Santorum is not as conservative as his social-issues credentials suggest. He is more of a Catholic than a conservative, which means he’s good on 60 percent of the issues, but bad on others, such as big government social programs. He’d be Ted Kennedy if he didn’t believe in God.

Santorum may not be a big spender as far as professional politicians go, but he is still a professional politician. In 2005, one of his former aides described him as “a Catholic missionary who happens to be in the Senate.”

The Catholic missionary was fantastic on issues like partial-birth abortion, but more like a Catholic bishop in his support for No Child Left Behind, the Medicare drug entitlement program (now costing taxpayers more than $60 billion a year), and a highway bill with a Christmas tree of earmarks, including the famous “bridge to nowhere.”

Santorum cites his father’s admonition to put any extra money in the poor box at church to explain his wanting to use the federal government to help the poor.

But what I hear when Santorum speaks about his concerns about the Tea Party and libertarianism is less a total embrace of non-doctrinally-binding Catholic social justice theory than a desire for continuity within the conservative movement and concerns about the strict reactivity of the Tea Party. That, I find legitimate.

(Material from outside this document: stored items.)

-- ==== Sys2Proof/Laws/State.lean ====
section
/-! SUPPORT. What each named update of the state leaves: one lemma per field and update, each true by computation; a read
of a unit after it is written gives what was written, and a read of another unit what stood there. The proofs are not a
bare `rfl`: simp would use such a lemma without recording the step, and the kernel would then compare whole states. -/

namespace Sys2Proof.Machine

variable (s : State)

/-! ### withPending -/

@[simp] theorem State.withPending_pending (x : List Instr) : (s.withPending x).pending = x := Eq.trans rfl rfl
@[simp] theorem State.withPending_now (x : List Instr) : (s.withPending x).now = s.now := Eq.trans rfl rfl
@[simp] theorem State.withPending_free (x : List Instr) : (s.withPending x).free = s.free := Eq.trans rfl rfl
@[simp] theorem State.withPending_out (x : List Instr) : (s.withPending x).out = s.out := Eq.trans rfl rfl
@[simp] theorem State.withPending_mode (x : List Instr) : (s.withPending x).mode = s.mode := Eq.trans rfl rfl
@[simp] theorem State.withPending_drip (x : List Instr) : (s.withPending x).drip = s.drip := Eq.trans rfl rfl
@[simp] theorem State.withPending_csr (x : List Instr) : (s.withPending x).csr = s.csr := Eq.trans rfl rfl
@[simp] theorem State.withPending_mem (x : List Instr) : (s.withPending x).mem = s.mem := Eq.trans rfl rfl
@[simp] theorem State.withPending_poison (x : List Instr) : (s.withPending x).poison = s.poison := Eq.trans rfl rfl
@[simp] theorem State.withPending_gpoison (x : List Instr) : (s.withPending x).gpoison = s.gpoison := Eq.trans rfl rfl
@[simp] theorem State.withPending_ueLog (x : List Instr) : (s.withPending x).ueLog = s.ueLog := Eq.trans rfl rfl
@[simp] theorem State.withPending_zeroed (x : List Instr) : (s.withPending x).zeroed = s.zeroed := Eq.trans rfl rfl
@[simp] theorem State.withPending_force (x : List Instr) : (s.withPending x).force = s.force := Eq.trans rfl rfl
@[simp] theorem State.withPending_ctxs (x : List Instr) : (s.withPending x).ctxs = s.ctxs := Eq.trans rfl rfl
@[simp] theorem State.withPending_cores (x : List Instr) : (s.withPending x).cores = s.cores := Eq.trans rfl rfl
@[simp] theorem State.withPending_tasks (x : List Instr) : (s.withPending x).tasks = s.tasks := Eq.trans rfl rfl
@[simp] theorem State.withPending_rts (x : List Instr) : (s.withPending x).rts = s.rts := Eq.trans rfl rfl
@[simp] theorem State.withPending_dirs (x : List Instr) : (s.withPending x).dirs = s.dirs := Eq.trans rfl rfl
@[simp] theorem State.withPending_gms (x : List Instr) : (s.withPending x).gms = s.gms := Eq.trans rfl rfl
@[simp] theorem State.withPending_mxes (x : List Instr) : (s.withPending x).mxes = s.mxes := Eq.trans rfl rfl
@[simp] theorem State.withPending_curs (x : List Instr) : (s.withPending x).curs = s.curs := Eq.trans rfl rfl
@[simp] theorem State.withPending_mctxs (x : List Instr) : (s.withPending x).mctxs = s.mctxs := Eq.trans rfl rfl
@[simp] theorem State.withPending_net (x : List Instr) : (s.withPending x).net = s.net := Eq.trans rfl rfl
@[simp] theorem State.withPending_answers (x : List Instr) : (s.withPending x).answers = s.answers := Eq.trans rfl rfl
@[simp] theorem State.withPending_crets (x : List Instr) : (s.withPending x).crets = s.crets := Eq.trans rfl rfl
@[simp] theorem State.withPending_rings (x : List Instr) : (s.withPending x).rings = s.rings := Eq.trans rfl rfl
@[simp] theorem State.withPending_unans (x : List Instr) : (s.withPending x).unans = s.unans := Eq.trans rfl rfl
@[simp] theorem State.withPending_cqs (x : List Instr) : (s.withPending x).cqs = s.cqs := Eq.trans rfl rfl
@[simp] theorem State.withPending_turns (x : List Instr) : (s.withPending x).turns = s.turns := Eq.trans rfl rfl
@[simp] theorem State.withPending_tfes (x : List Instr) : (s.withPending x).tfes = s.tfes := Eq.trans rfl rfl
@[simp] theorem State.withPending_pkts (x : List Instr) : (s.withPending x).pkts = s.pkts := Eq.trans rfl rfl
@[simp] theorem State.withPending_rtrs (x : List Instr) : (s.withPending x).rtrs = s.rtrs := Eq.trans rfl rfl
@[simp] theorem State.withPending_sv (x : List Instr) : (s.withPending x).sv = s.sv := Eq.trans rfl rfl
@[simp] theorem State.withPending_mss (x : List Instr) : (s.withPending x).mss = s.mss := Eq.trans rfl rfl
@[simp] theorem State.withPending_ports (x : List Instr) : (s.withPending x).ports = s.ports := Eq.trans rfl rfl
@[simp] theorem State.withPending_lamps (x : List Instr) : (s.withPending x).lamps = s.lamps := Eq.trans rfl rfl
@[simp] theorem State.withPending_ptp (x : List Instr) : (s.withPending x).ptp = s.ptp := Eq.trans rfl rfl
@[simp] theorem State.withPending_mrs (x : List Instr) : (s.withPending x).mrs = s.mrs := Eq.trans rfl rfl
@[simp] theorem State.withPending_host (x : List Instr) : (s.withPending x).host = s.host := Eq.trans rfl rfl
@[simp] theorem State.withPending_sec (x : List Instr) : (s.withPending x).sec = s.sec := Eq.trans rfl rfl
@[simp] theorem State.withPending_boot (x : List Instr) : (s.withPending x).boot = s.boot := Eq.trans rfl rfl
@[simp] theorem State.withPending_tst (x : List Instr) : (s.withPending x).tst = s.tst := Eq.trans rfl rfl
@[simp] theorem State.withPending_fr (x : List Instr) : (s.withPending x).fr = s.fr := Eq.trans rfl rfl
@[simp] theorem State.withPending_pwr (x : List Instr) : (s.withPending x).pwr = s.pwr := Eq.trans rfl rfl
@[simp] theorem State.withPending_greset (x : List Instr) : (s.withPending x).greset = s.greset := Eq.trans rfl rfl
@[simp] theorem State.withPending_ctx_ (x : List Instr) (j : Nat) : (s.withPending x).ctx j = s.ctx j := Eq.trans rfl rfl
@[simp] theorem State.withPending_mctx_ (x : List Instr) (j : Nat) : (s.withPending x).mctx j = s.mctx j := Eq.trans rfl rfl
@[simp] theorem State.withPending_reg (x : List Instr) (a : Nat) : (s.withPending x).reg a = s.reg a := Eq.trans rfl rfl
@[simp] theorem State.withPending_fld (x : List Instr) (f : Fld) : (s.withPending x).fld f = s.fld f := Eq.trans rfl rfl
@[simp] theorem State.withPending_sub (x : List Instr) (a w i : Nat) : (s.withPending x).sub a w i = s.sub a w i := Eq.trans rfl rfl
@[simp] theorem State.withPending_rdByte (x : List Instr) (j : Nat) : (s.withPending x).rdByte j = s.rdByte j := Eq.trans rfl rfl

The Tea Party, at its heart, was and is reactionary — an instinctive response to the appalling arrogance and dangerous irresponsibility of the passage of Obamacare and other Obama-era policies. Tea Party opposition to out-of-control spending was a reflex to the extremity of the expenses the government was incurring. The Tea Party wanted cuts, but didn’t initially have a systematic program to cut spending. Why? In the end, a budget reflects a people’s priorities. But the Tea Party’s primary priority has been and will be a balanced budget. Unfortunately, “a balanced budget” doesn’t dictate what should be cut and what should be kept.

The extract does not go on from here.